(GIVEN RECORDS)
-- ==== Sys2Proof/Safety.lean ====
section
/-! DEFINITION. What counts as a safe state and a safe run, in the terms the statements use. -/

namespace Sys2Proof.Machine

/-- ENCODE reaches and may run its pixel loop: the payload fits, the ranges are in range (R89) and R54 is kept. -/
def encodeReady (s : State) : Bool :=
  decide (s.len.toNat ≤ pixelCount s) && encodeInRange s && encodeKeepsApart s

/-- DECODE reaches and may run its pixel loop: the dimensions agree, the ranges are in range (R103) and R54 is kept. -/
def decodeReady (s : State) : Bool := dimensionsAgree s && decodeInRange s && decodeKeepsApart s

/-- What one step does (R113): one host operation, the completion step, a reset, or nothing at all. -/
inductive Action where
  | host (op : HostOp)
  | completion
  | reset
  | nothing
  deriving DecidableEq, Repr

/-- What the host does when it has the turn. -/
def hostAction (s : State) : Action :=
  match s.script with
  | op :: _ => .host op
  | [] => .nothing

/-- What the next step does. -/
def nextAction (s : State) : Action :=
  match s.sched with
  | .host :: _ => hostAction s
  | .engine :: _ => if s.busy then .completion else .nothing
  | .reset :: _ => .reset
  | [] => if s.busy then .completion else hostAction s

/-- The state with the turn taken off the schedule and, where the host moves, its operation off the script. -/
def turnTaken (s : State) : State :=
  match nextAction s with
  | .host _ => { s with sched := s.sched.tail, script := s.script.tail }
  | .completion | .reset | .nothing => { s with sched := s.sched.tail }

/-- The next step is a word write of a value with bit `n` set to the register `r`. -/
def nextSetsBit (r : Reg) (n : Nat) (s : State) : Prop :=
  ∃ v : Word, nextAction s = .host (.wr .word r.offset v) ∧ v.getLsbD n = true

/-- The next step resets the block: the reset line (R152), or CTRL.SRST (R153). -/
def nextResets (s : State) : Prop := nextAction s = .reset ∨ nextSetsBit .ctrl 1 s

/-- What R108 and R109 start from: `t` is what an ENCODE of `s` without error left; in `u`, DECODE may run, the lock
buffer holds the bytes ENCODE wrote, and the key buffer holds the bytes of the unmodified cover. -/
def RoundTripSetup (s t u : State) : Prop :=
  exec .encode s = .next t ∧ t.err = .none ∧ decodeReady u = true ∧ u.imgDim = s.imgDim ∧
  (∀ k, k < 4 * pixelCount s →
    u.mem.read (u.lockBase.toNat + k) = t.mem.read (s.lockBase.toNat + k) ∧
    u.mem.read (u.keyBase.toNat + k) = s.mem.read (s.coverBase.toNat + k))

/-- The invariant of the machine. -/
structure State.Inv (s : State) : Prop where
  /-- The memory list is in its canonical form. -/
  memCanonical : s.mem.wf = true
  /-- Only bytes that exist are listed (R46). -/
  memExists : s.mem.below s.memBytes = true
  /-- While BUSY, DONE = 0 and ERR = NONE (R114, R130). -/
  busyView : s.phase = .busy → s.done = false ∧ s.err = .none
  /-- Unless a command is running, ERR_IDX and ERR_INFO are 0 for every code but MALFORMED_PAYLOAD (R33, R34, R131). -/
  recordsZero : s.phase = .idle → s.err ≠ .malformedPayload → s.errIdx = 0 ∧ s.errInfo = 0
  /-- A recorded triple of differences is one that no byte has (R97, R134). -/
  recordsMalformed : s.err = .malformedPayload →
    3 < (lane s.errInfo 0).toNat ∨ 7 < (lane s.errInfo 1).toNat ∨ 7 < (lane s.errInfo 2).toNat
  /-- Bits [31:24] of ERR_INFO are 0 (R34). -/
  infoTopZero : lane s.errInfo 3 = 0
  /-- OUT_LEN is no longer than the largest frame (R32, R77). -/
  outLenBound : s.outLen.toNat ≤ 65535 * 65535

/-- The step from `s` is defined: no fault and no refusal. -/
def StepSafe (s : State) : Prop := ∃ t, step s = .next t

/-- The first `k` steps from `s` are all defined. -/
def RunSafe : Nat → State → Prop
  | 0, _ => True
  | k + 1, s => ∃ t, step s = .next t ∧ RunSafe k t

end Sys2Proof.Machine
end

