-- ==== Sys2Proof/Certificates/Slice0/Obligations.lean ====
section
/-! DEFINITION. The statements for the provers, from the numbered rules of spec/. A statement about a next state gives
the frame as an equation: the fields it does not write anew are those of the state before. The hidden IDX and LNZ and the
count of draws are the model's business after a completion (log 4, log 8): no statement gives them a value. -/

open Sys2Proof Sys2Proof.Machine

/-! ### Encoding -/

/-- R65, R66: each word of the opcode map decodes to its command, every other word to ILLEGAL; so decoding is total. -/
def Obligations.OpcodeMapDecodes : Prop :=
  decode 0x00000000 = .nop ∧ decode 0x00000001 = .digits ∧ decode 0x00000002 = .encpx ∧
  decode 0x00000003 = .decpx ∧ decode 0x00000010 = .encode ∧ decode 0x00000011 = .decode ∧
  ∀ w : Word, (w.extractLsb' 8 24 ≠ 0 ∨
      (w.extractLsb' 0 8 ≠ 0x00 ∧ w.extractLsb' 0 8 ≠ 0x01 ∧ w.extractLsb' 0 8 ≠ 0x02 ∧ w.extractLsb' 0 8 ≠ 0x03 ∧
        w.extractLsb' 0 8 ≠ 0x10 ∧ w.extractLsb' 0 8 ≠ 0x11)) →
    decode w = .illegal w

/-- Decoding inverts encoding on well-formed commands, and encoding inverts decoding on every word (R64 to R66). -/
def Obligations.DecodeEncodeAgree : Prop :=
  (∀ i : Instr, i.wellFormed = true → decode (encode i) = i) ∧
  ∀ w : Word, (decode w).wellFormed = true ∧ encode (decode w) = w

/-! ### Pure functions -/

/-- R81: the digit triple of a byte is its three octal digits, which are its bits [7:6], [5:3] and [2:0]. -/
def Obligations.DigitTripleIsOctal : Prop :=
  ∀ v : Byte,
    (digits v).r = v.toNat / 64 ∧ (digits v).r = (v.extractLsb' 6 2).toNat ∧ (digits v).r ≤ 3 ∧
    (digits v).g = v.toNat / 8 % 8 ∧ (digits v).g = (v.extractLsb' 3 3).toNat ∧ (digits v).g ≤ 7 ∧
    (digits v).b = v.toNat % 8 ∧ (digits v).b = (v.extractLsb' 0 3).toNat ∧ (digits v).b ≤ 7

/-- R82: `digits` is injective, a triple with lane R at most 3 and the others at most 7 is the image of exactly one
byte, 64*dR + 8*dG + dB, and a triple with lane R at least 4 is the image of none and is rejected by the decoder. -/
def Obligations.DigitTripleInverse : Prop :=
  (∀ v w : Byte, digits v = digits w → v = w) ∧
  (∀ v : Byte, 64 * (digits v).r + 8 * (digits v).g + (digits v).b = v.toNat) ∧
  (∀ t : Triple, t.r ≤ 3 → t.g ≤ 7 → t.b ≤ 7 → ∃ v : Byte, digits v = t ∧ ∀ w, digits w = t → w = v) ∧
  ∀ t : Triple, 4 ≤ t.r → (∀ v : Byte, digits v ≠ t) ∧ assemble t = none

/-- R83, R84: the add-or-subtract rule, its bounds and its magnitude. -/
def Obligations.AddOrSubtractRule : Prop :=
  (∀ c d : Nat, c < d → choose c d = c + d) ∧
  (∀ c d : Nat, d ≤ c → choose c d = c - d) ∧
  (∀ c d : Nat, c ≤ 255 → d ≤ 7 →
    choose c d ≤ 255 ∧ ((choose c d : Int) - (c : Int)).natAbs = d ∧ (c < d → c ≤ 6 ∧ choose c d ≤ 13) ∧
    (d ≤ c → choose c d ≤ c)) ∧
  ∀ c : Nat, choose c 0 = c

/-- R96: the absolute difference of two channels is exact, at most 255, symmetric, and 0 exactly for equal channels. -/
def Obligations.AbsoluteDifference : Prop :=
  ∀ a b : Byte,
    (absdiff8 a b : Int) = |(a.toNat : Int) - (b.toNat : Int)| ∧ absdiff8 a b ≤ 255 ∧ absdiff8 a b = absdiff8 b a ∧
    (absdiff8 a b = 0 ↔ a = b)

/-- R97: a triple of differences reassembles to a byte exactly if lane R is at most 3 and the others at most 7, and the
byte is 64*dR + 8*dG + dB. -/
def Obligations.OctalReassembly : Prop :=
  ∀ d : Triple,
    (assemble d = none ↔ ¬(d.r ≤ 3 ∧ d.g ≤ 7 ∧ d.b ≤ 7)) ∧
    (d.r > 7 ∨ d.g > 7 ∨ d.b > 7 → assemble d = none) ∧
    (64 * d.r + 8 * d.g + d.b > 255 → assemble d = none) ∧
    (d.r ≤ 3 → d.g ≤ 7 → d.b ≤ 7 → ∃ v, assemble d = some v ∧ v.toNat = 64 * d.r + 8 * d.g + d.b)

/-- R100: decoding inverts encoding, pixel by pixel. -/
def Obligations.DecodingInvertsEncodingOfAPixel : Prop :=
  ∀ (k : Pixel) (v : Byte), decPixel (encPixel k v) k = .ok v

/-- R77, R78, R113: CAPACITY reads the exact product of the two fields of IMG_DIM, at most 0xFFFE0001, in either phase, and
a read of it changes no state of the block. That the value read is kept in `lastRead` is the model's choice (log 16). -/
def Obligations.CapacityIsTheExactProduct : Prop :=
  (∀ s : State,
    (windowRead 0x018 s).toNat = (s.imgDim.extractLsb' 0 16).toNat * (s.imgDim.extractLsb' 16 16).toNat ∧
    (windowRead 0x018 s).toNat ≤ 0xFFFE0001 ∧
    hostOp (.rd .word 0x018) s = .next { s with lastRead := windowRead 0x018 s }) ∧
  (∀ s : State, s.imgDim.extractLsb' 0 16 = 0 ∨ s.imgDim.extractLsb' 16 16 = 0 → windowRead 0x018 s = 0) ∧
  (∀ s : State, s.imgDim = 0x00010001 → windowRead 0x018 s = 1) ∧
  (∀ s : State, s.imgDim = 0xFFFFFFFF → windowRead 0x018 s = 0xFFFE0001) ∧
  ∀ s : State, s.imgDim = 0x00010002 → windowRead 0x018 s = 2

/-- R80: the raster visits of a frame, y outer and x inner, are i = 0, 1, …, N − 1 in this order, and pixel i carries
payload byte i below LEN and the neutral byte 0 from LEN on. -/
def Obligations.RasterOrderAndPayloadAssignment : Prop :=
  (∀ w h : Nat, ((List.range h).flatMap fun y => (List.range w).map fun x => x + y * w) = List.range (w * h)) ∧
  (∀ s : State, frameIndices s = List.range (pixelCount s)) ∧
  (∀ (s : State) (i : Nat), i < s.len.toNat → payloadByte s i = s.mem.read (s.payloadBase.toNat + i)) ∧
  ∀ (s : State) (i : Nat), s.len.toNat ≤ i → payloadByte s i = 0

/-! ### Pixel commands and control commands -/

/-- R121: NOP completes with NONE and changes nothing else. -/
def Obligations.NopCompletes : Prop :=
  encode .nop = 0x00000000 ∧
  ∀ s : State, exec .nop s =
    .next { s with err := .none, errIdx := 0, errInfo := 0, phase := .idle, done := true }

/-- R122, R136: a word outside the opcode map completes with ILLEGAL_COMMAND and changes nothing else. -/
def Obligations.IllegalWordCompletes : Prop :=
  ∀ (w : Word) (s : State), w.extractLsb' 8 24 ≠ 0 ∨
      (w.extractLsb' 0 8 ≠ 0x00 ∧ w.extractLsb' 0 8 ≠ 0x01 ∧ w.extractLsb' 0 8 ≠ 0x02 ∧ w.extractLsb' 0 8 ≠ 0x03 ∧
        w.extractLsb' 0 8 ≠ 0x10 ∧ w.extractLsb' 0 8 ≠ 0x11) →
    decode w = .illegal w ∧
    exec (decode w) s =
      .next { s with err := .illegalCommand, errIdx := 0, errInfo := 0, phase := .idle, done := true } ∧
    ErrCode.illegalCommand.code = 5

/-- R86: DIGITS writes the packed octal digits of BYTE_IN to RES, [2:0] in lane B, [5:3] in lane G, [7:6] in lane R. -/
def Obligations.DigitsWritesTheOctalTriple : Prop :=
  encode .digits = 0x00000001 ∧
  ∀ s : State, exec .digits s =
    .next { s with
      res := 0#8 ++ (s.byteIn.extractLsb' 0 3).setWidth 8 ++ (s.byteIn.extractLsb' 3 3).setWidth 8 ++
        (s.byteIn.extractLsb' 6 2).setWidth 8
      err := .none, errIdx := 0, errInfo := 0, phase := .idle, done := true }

(WORK REQUEST)
Print, without alteration, only the lines above between the one holding "no refusal. -/" and the one holding "next state gives", inclusive.

(RESULT OF THE TASK)
/-- The step from `s` is defined: no fault and no refusal. -/
def StepSafe (s : State) : Prop := ∃ t, step s = .next t

/-- The first `k` steps from `s` are all defined. -/
def RunSafe : Nat → State → Prop
  | 0, _ => True
  | k + 1, s => ∃ t, step s = .next t ∧ RunSafe k t

end Sys2Proof.Machine
end

-- ==== Sys2Proof/Certificates/Slice0/Obligations.lean ====
section
/-! DEFINITION. The statements for the provers, from the numbered rules of spec/. A statement about a next state gives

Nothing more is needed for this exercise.